The Guru of 3D published a review on the Corsair Neutron XTi 480 GB SSD
A quote from the article:
Corsair unleashed its new Neutron XTi series SSDs. The Corsair Neutron XTi 480 GB SSD we put under some heavy testing should be a notch more price-competitive yet offers enthusiast class SATA3 performance. Armed with truckloads of performance and that attractive pricing, Corsair will lead the way not just in performance, but also its dandy cool looks.Corsair Neutron XTi 480 GB SSD Review @ Guru3D
As you guys know, we've been testing NAND Flash based storage ever since the very beginning, and it is surprising to see where we have gotten. The SSD market is fierce and crowded though. While stability and safety of your data have become a number one priority for the manufacturers, the technology keeps advancing at a fast pace as it does, the performance numbers a good SSD offers these days are simply breathtaking! You get between 450 MB/s to 500 MB/sec on SATA3 which is the norm for a single controller based SSD. Next to that, over the past year, NAND flash memory (the storage memory used inside an SSD) has become much cheaper as well. Prices a year ago settled at just under 1 USD per GB. That was two to threefold two years ago. These days a good SSD can be found under 50 cents per GB. With parties like Samsung, Toshiba and Micron the prices now have dropped towards and below the 30 cents per GB marker.

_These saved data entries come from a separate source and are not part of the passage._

-- ==== Sys2Proof/Machine/Capture.lean ====
section
/-!
DEFINITION. Machine/Capture.lean: capture inputs: windows and what conflicts with them (R208–R211), the end of a window
(R212–R218), continuous capture (R219), stops and drains (R220, R221), slices (R202–R206), and the delivery of verdicts
(R216, R230–R232).
-/

namespace Sys2Proof.Machine

/-! ### Windows -/

/-- The demodulators that take part in a window, as it latches them at its first sample (R212, R213). -/
def State.latchDemods (s : State) (b i mask : Nat) : List Demod :=
  (List.range 16).filterMap fun d =>
    let r (o : Nat) : Nat := s.rd (capPg b i + o)
    let w := r (Off.CAP_DEM_WEIGHT d)
    let a := shapeAddr b (bits w 0 12)
    let x := s.memRd a 8
    let ok := shapeOk false x && decide (shapeLen x ≤ 4096) && !s.poisoned a 8
    if bitAt mask d && bitAt (r (Off.CAP_DEM_CTRL d)) 0 then
      some
        { d := d, ctrl := r (Off.CAP_DEM_CTRL d),
          freq := r (Off.CAP_DEM_FREQ_LO d) + bits (r (Off.CAP_DEM_FREQ_HI d)) 0 16 * 2 ^ 32,
          phase := bits (r (Off.CAP_DEM_PHASE d)) 0 16, weight := w, bnd0 := r (Off.CAP_DEM_BND0 d),
          bnd0c := r (Off.CAP_DEM_BND0_C d), bnd1 := r (Off.CAP_DEM_BND1 d), bnd1c := r (Off.CAP_DEM_BND1_C d),
          conf := r (Off.CAP_DEM_CONF d), shape := if ok then some x else none }
    else none

/-- SLICE_STAT.SUSPECT of an input. -/
def State.suspect (s : State) (b i : Nat) : Bool := s.bit (capPg b i + Off.CAP_SLICE_STAT) 12

/-- A window starts with its first sample at `f`; the void PT of its shot cuts it (R46, R220). -/
def State.startWin (s : State) (b i f len mask store : Nat) (late counted injected : Bool) (peg : Nat)
    (owner : Option Owner) : State :=
  let c := s.cap b i
  let ds := s.latchDemods b i mask
  let w : Window :=
    { first := f, len := len, mask := mask, store := store, demods := ds, late := late, injected := injected,
      trunc := false, ovr := false, suspect := s.suspect b i, coasted := false, warming := s.warming, peg := peg, owner := owner }
  let w := match s.voidOf owner with
    | none => w
    | some x => s.winCut w (x - 1)
  let s1 := s.setCap b i { c with wins := c.wins ++ [w] }
  let s2 := if ds.any fun d => d.shape.isNone then (s1.capFlag b i 8).latchHealth (capPg b i) 0x81 else s1
  let s3 := if late && !counted then (s2.bump (capPg b i + Off.CAP_LATE_COUNT)).capFlag b i 0 else s2
  s3.noteEff owner (s.winEnd w)

/-- Two requests share a demodulator or the raw-sample writer (R209). -/
def clash (mask store mask' store' : Nat) : Bool := (mask &&& mask') != 0 || (decide (2 ≤ store) && decide (2 ≤ store'))

/-- A request conflicts with a window by mask or STORE. -/
def Window.clashes (w : Window) (mask store : Nat) : Bool := clash mask store w.mask w.store

/-- Continuous capture uses a demodulator of a mask at `f` (R209, R219). -/
def CapSt.contUses (c : CapSt) (mask f : Nat) : Bool :=
  match c.cont with
  | none => false
  | some k => k.src == 1 && bitAt mask k.demod && (match k.stop with
    | none => true
    | some e => decide (f < e))

/-- The template's DEMOD_MASK, STORE and LEN (R210, R211). -/
def State.template (s : State) (b i : Nat) : Nat × Nat × Nat :=
  let m := s.rd (capPg b i + Off.CAP_TMPL_MASK)
  (bits m 0 16, bits m 16 4, s.fld (capPg b i + Off.CAP_TMPL_LEN) 0 24)

/-- A pending injected conversion whose instant has come starts, and running windows it conflicts with end before it
(R211). -/
def State.capSync (s : State) (b i : Nat) : State :=
  let c := s.cap b i
  match c.inj with
  | none => s
  | some q =>
    if q ≤ s.now then
      let (mask, store, len) := s.template b i
      let s1 := s.setCap b i { c with inj := none, seqNo := c.seqNo + 1 }
      (s1.capTrunc b i (q - 1) fun w => w.clashes mask store).startWin b i q len mask store false false true c.seqNo none
    else s

/-- The first sample after an injected conversion that a window [f, f + len) conflicts with and overlaps, if any. -/
def State.injBlock (s : State) (b i mask store f len : Nat) : Option Nat :=
  let c := s.cap b i
  let n := s.clk.n
  let pend : Option Nat := match c.inj with
    | none => none
    | some q =>
      let (m, st, l) := s.template b i
      let e := q + l * n
      if clash mask store m st && decide (f < e) && decide (q < f + len * n) then some e else none
  match c.wins.find? fun w => w.injected && w.clashes mask store && decide (f ≤ s.winEnd w) with
  | some w => some (s.winEnd w + n)
  | none => pend

/-- A held window in its place by p. -/
def insertHeld (l : List HeldWin) (h : HeldWin) : List HeldWin :=
  match l with
  | [] => [h]
  | x :: r => if h.p < x.p then h :: x :: r else x :: insertHeld r h

/-- Hold a window. -/
def State.holdWin (s : State) (b i : Nat) (h : HeldWin) : State :=
  let c := s.cap b i
  s.setCap b i { c with held := insertHeld c.held h }

/-- The windows, injected conversions aside, that still run at `f`. -/
def State.runningAt (s : State) (b i f : Nat) : List Window :=
  (s.cap b i).wins.filter fun w => !w.injected && decide (f ≤ s.winEnd w)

This means that SSD technology and NAND storage has gone mainstream and due to the lower prices, the volume sizes go up as well. A couple of years ago a 64 GB SSD was hot stuff, then slowly we moved to 120 GB, last year 240 GB for an SSD in a PC was the norm, upcoming year we'll transition slowly to roughly 500 GB per SSD as the norm with sub 150 USD prices. With the market being so huge, fierce and competitive, it brought us to where we are today... nice volume SSDs at acceptable prices with very fast performance. Not one test system in my lab has a HDD, everything runs on SSD while I receive and retrieve my bigger chunks of data from a NAS server here in the office. The benefits are performance, speed, low power consumption and no noise.